╭──

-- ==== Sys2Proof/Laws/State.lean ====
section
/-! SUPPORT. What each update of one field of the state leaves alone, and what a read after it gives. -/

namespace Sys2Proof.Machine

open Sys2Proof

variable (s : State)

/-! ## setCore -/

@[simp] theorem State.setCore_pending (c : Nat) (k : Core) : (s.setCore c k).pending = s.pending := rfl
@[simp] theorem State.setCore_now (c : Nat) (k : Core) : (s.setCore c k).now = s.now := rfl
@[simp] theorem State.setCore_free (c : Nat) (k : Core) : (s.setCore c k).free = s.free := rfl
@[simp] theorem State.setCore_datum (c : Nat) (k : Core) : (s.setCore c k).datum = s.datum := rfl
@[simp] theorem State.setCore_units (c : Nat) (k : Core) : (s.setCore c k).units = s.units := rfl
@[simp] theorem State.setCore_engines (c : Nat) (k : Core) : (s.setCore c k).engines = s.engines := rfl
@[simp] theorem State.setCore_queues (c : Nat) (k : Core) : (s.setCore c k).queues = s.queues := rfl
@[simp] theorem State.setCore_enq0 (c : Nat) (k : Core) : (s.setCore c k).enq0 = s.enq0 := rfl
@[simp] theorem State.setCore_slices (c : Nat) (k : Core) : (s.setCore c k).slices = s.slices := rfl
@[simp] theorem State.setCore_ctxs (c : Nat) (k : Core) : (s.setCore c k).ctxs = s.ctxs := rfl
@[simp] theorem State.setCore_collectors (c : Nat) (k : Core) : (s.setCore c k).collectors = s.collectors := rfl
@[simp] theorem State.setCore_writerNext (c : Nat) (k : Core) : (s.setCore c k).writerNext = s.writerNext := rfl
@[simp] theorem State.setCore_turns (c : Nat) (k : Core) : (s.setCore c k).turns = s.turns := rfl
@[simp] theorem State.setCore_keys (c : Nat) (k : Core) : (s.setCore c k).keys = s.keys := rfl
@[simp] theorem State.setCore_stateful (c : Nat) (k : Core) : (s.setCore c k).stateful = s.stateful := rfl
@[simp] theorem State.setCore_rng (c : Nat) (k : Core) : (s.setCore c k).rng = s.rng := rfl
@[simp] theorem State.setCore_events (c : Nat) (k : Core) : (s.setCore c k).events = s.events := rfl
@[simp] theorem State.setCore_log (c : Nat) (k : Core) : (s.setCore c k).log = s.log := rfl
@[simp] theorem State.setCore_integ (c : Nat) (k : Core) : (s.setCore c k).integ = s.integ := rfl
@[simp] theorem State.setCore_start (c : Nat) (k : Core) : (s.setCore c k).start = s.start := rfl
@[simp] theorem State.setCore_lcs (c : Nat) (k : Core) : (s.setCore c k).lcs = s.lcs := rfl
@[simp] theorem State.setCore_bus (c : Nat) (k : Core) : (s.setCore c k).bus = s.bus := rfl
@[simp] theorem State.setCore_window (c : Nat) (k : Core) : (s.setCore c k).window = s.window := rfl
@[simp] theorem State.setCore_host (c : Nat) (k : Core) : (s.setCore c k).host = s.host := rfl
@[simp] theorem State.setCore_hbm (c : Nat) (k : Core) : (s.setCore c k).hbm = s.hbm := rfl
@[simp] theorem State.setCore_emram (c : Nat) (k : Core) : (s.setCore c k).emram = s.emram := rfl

╰──

§ Work instructions
Only one span is wanted. It runs from the first line of the listing through the line with "s.enq0 := rfl", and each line must match exactly.

§ Response for this exercise
-- ==== Sys2Proof/Laws/State.lean ====
section
/-! SUPPORT. What each update of one field of the state leaves alone, and what a read after it gives. -/

namespace Sys2Proof.Machine

open Sys2Proof

variable (s : State)

/-! ## setCore -/

@[simp] theorem State.setCore_pending (c : Nat) (k : Core) : (s.setCore c k).pending = s.pending := rfl
@[simp] theorem State.setCore_now (c : Nat) (k : Core) : (s.setCore c k).now = s.now := rfl
@[simp] theorem State.setCore_free (c : Nat) (k : Core) : (s.setCore c k).free = s.free := rfl
@[simp] theorem State.setCore_datum (c : Nat) (k : Core) : (s.setCore c k).datum = s.datum := rfl
@[simp] theorem State.setCore_units (c : Nat) (k : Core) : (s.setCore c k).units = s.units := rfl
@[simp] theorem State.setCore_engines (c : Nat) (k : Core) : (s.setCore c k).engines = s.engines := rfl
@[simp] theorem State.setCore_queues (c : Nat) (k : Core) : (s.setCore c k).queues = s.queues := rfl
@[simp] theorem State.setCore_enq0 (c : Nat) (k : Core) : (s.setCore c k).enq0 = s.enq0 := rfl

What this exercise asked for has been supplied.